-- ==== Sys2Proof/Machine/Port.lean ====
section
/-! DEFINITION. The port's own events: slots and what they send (R280 to R284, R290), resends (R291), optical faults (R307, R308),
darning (R309), and the changes that take effect at a named slot (R274, R280, R282). -/

namespace Sys2Proof.Machine

/-! ### Slots (R280, R281, R283) -/

/-- Frame times of a slot that carry frames (R283). -/
def slotFrames (tlen : Nat) : Nat :=
  let f := (4 * tlen - 4) * 2 / 17
  f - (f + 15) / 16

/-- Cycles of a mangle cycle (R281). -/
def mangleCycles (s : State) (pl : Plane) : Nat := max 1 (tableOf s pl).length * slotCycles s

/-- A line may carry light in a slot: it has not failed and is not being retuned (R307, R308). -/
def lineUsable (s : State) (pl : Plane) (w slot : Nat) : Bool :=
  !s.port.linesDown.contains (pl, w) && !s.port.retuning.any fun r => r.1 == pl && r.2.1 == w && decide (r.2.2.1 ≤ slot)

/-- Some line of a shift's pair may be used (R275, R307). -/
def shiftUsable (s : State) (pl : Plane) (h slot : Nat) : Bool := lineUsable s pl h slot || lineUsable s pl (h + 34) slot

/-- Both lines of a shift have failed: the shift is dead (R308). -/
def shiftDead (s : State) (pl : Plane) (h : Nat) : Bool := s.port.linesDown.contains (pl, h) && s.port.linesDown.contains (pl, h + 34)

/-- The ports a plane's lanes send to in a slot. -/
def slotPorts (s : State) (pl : Plane) (slot : Nat) : List Nat :=
  let t := tableOf s pl
  match t[slot % max 1 t.length]? with
  | none => []
  | some e => (List.range 16).filterMap fun l =>
      let h := laneSh e l
      if s.port.lanesDown.contains (pl, l) ∨ h = 0x3F ∨ shiftUsable s pl h slot = false then none else some (shiftPort s pl h)

/-! ### Sending (R284, R290) -/

/-- Acknowledgements take no peg, no SEQ and no replay copy (R290). -/
def isControl (f : Frame) : Bool := match f.body with | .pegs _ | .nak _ => true | _ => false

/-- The port that the lane of a queued frame sends to: a relayed frame goes straight to the end of its hop (R309). -/
def lanePort (s : State) (q : Sent) : Nat := if q.transit then q.link.port else relayPort s q.link.plane q.link.port

/-- A frame goes out by a plane's lane to port j on a channel. -/
def goesBy (s : State) (pl : Plane) (j v : Nat) (q : Sent) : Bool := q.link.plane == pl && q.frame.vc.val == v && lanePort s q == j

/-- What is left of a lane's slot, of the pegs and of the next SEQs; the frames sent and kept, and the receive slots freed. -/
structure Lane where
  room  : Nat
  pegs  : List (Link × Nat × Nat)
  seqs  : List (Link × Nat × Nat)
  sent  : List Sent
  kept  : List Sent
  freed : List (Link × Nat × Nat)
  deriving DecidableEq, Repr

/-- Send the frames that wait in the replay store to be sent again: the store, and the frame times left (R291). -/
def takeResends (now : Nat) (by_ : Sent → Bool) : List Sent → Nat → List Sent × Nat
  | [], n => ([], n)
  | q :: r, n =>
    if q.sentAt.isNone && by_ q && decide (0 < n) then
      let x := takeResends now by_ r (n - 1)
      ({ q with sentAt := some now } :: x.1, x.2)
    else
      let x := takeResends now by_ r n
      (q :: x.1, x.2)

/-- Take a channel's frames from the queue, oldest first, while frame times and pegs last (R284, R290). Acknowledgements and relayed
frames take no peg, SEQ or replay copy of this die. A peg count starts at `start`. -/
def takeQueued (now : Nat) (start : Link → Nat → Nat) (by_ : Sent → Bool) : List Sent → Lane → Lane
  | [], n => n
  | q :: r, n =>
    let l := q.link
    let v := q.frame.vc.val
    if by_ q = false ∨ n.room = 0 then takeQueued now start by_ r { n with kept := n.kept ++ [q] }
    else if isControl q.frame || q.transit then takeQueued now start by_ r { n with room := n.room - 1, freed := n.freed ++ q.frees.toList }
    else if lget (start l v) n.pegs l v = 0 then takeQueued now start by_ r { n with kept := n.kept ++ [q] }
    else
      let x := lget 0 n.seqs l v
      let q' : Sent := { q with frame := { q.frame with seq := x }, sentAt := some now, tries := 0, frees := none }
      takeQueued now start by_ r
        { n with room := n.room - 1, pegs := lput n.pegs l v (lget (start l v) n.pegs l v - 1), seqs := lput n.seqs l v ((x + 1) % 65536)
                 sent := n.sent ++ [q'], freed := n.freed ++ q.frees.toList }

/-- Send one channel's frames by a lane: those to be sent again, then new ones, which go to the replay store (R291). -/
def sendChannel (pl : Plane) (j : Nat) (sr : State × Nat) (v : Nat) : State × Nat :=
  let (s, room) := sr
  let x := takeResends s.time (goesBy s pl j v) s.port.replay room
  let n := takeQueued s.time (farPool s) (goesBy s pl j v) s.port.queue
    { room := x.2, pegs := s.port.pegs, seqs := s.port.outSeq, sent := [], kept := [], freed := [] }
  if n.room = room then (s, room)
  else
    let t := { s with port := { s.port with queue := n.kept, replay := x.1 ++ n.sent, pegs := n.pegs, outSeq := n.seqs } }
    (n.freed.foldl freeHand t, n.room)

/-- One lane's slot: VC3, VC1, VC0, VC2 (R284). -/
def sendLane (s : State) (pl : Plane) (j : Nat) : State := ([3, 1, 0, 2].foldl (sendChannel pl j) (s, slotFrames s.port.tlen)).1

/-- SLOT_START (R284, R317): the present slot, if it has not been started. -/
def execSlotStart (s : State) : Host.Outcome State Fault Refusal :=
  let n := slotNow s
  if n < s.port.nextSlot then .next s
  else
    let s := sendFifos s
    let s := (slotPorts s .shelf n).foldl (fun s j => sendLane s .shelf j) s
    let s := (slotPorts s .column n).foldl (fun s j => sendLane s .column j) s
    .next { s with port := { s.port with nextSlot := n + 1 } }

/-! ### Resends (R291) -/

/-- FRAME_RESEND_TIMEOUT (R291): four mangle cycles without an acknowledgement. -/
def execFrameResendTimeout (l : Link) (v : Fin 4) (s : State) : Host.Outcome State Fault Refusal :=
  match oldestSent s l v.val with
  | none => .next s
  | some q =>
    .next (if q.sentAt.getD s.time + 4 * mangleCycles s l.plane ≤ s.time then resendFrom s l v.val else s)

/-! ### Optical faults (R307, R308) -/

/-- A line fails: its partner is the line in use for the shift, and darning starts (R308, R309). -/
def failLine (s : State) (pl : Plane) (w : Nat) : State :=
  let down := if s.port.linesDown.contains (pl, w) then s.port.linesDown else s.port.linesDown ++ [(pl, w)]
  noteLoss { s with port := { s.port with linesDown := down, retuning := s.port.retuning.filter fun r => !(r.1 == pl && r.2.1 == w) } } pl

/-- RETUNE_START (R307): lanes move to the partner line from the next slot. -/
def execRetuneStart (pl : Plane) (w : Nat) (s : State) : Host.Outcome State Fault Refusal :=
  .next (lineFault { s with port := { s.port with retuning := s.port.retuning ++ [(pl, w, slotNow s + 1, s.time)] } } 1 pl w)

/-- RETUNE_END (R307). -/
def execRetuneEnd (pl : Plane) (w : Nat) (s : State) : Host.Outcome State Fault Refusal :=
  .next { s with port := { s.port with retuning := s.port.retuning.filter fun r => !(r.1 == pl && r.2.1 == w) } }

/-- A retune has at most 40 µs (R307, R308). -/
def cycles40us : Nat := 160000

/-- UNCORRECTABLE_DRIFT (R308): the line's error has passed 10 GHz, or its retune has not ended in time. -/
def execUncorrectableDrift (pl : Plane) (w : Nat) (s : State) : Host.Outcome State Fault Refusal :=
  .next (failLine (lineFault s 3 pl w) pl w)

/-- LINE_FAILURE (R308). -/
def execLineFailure (pl : Plane) (w : Nat) (s : State) : Host.Outcome State Fault Refusal :=
  .next (failLine (lineFault s 2 pl w) pl w)

/-- MODULATOR_LANE_DEATH (R308). -/
def execModulatorLaneDeath (pl : Plane) (l : Nat) (s : State) : Host.Outcome State Fault Refusal :=
  .next (maskLane (laneFault s 4 pl l) pl l)

/-- PASSBAND_SHIFT (R308): every line of the plane becomes unusable. -/
def execPassbandShift (pl : Plane) (s : State) : Host.Outcome State Fault Refusal :=
  .next ((List.range 68).foldl (fun s w => failLine s pl w) (fabricFault s 5 pl 0xFF 0xFF 0xFF))

/-- Frames queued toward a silent peer take the new route, those sent and never acknowledged are reported, and so are those that have no
route any more, to whichever source they came from (R279). -/
def rerouteFrames (s : State) (l : Link) : State :=
  let mine := s.port.queue.filter fun q => q.link == l && !isControl q.frame
  let drop (s : State) (q : Sent) : State := q.frees.toList.foldl freeHand (unsendable s q.frame)
  let lost := s.port.replay.filter fun q => q.link == l
  let s := { s with port := { s.port with queue := s.port.queue.filter fun q => q.link != l
                                          replay := s.port.replay.filter fun q => q.link != l } }
  let s := mine.foldl (fun s q =>
    match linkTo s q.frame.dh q.frame.dst with
    | some l' => { s with port := { s.port with queue := s.port.queue ++ [{ q with link := l' }] } }
    | none => drop s q) s
  lost.foldl drop s

/-- Nothing has been accepted from a live peer for 64 mangle cycles. -/
def peerSilent (s : State) (l : Link) : Bool :=
  let last := ((s.port.heard.find? fun h => h.1 == l).map Prod.snd).getD 0
  live s (portPosition s l) && decide (last + 64 * mangleCycles s l.plane ≤ s.time)

/-- The ports that a plane's table in force reaches. -/
def tablePorts (s : State) (pl : Plane) : List Nat := (((tableOf s pl).flatMap entryShifts).map (shiftPort s pl)).dedup

/-- PEER_SILENT (R308): a silent peer is marked not live. -/
def execPeerSilent (pl : Plane) (p : Nat) (s : State) : Host.Outcome State Fault Refusal :=
  let l : Link := { plane := pl, port := p }
  if peerSilent s l then
    let i := (laneTo s l).getD 0xFF
    let s := fabricFault s 9 pl i (laneLine s pl i) p
    .next (rerouteFrames { s with port := { s.port with dead := s.port.dead ++ [portPosition s l] } } l)
  else .next s

/-! ### Darning (R309) -/

/-- Set a lane of an entry. -/
def setLane (e : BitVec 128) (l v : Nat) : BitVec 128 := setRec e (8 * l) 8 v

/-- Lanes of a plane that still work. -/
def goodLanes (s : State) (pl : Plane) : List Nat := (List.range 16).filter fun l => !s.port.lanesDown.contains (pl, l)

/-- The table with its dead lanes idle. -/
def maskedTable (s : State) (pl : Plane) : List (BitVec 128) :=
  (tableOf s pl).map fun e => (List.range 16).foldl (fun e l => if s.port.lanesDown.contains (pl, l) then setLane e l 0x3F else e) e

/-- The shifts that the dead lanes carried, with their line selection. -/
def lostShifts (s : State) (pl : Plane) : List Nat :=
  (tableOf s pl).flatMap fun e => (List.range 16).filterMap fun l =>
    if s.port.lanesDown.contains (pl, l) ∧ laneSh e l ≠ 0x3F then some (rbits e (8 * l) 7) else none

===============

■ Problem description:
Copy out the lines above exactly, beginning at the one that contains "def sendLane (s" and ending at the one that contains "Resends (R291) -/".

■ Exercise solution:
def sendLane (s : State) (pl : Plane) (j : Nat) : State := ([3, 1, 0, 2].foldl (sendChannel pl j) (s, slotFrames s.port.tlen)).1

/-- SLOT_START (R284, R317): the present slot, if it has not been started. -/
def execSlotStart (s : State) : Host.Outcome State Fault Refusal :=
  let n := slotNow s
  if n < s.port.nextSlot then .next s
  else
    let s := sendFifos s
    let s := (slotPorts s .shelf n).foldl (fun s j => sendLane s .shelf j) s
    let s := (slotPorts s .column n).foldl (fun s j => sendLane s .column j) s
    .next { s with port := { s.port with nextSlot := n + 1 } }

/-! ### Resends (R291) -/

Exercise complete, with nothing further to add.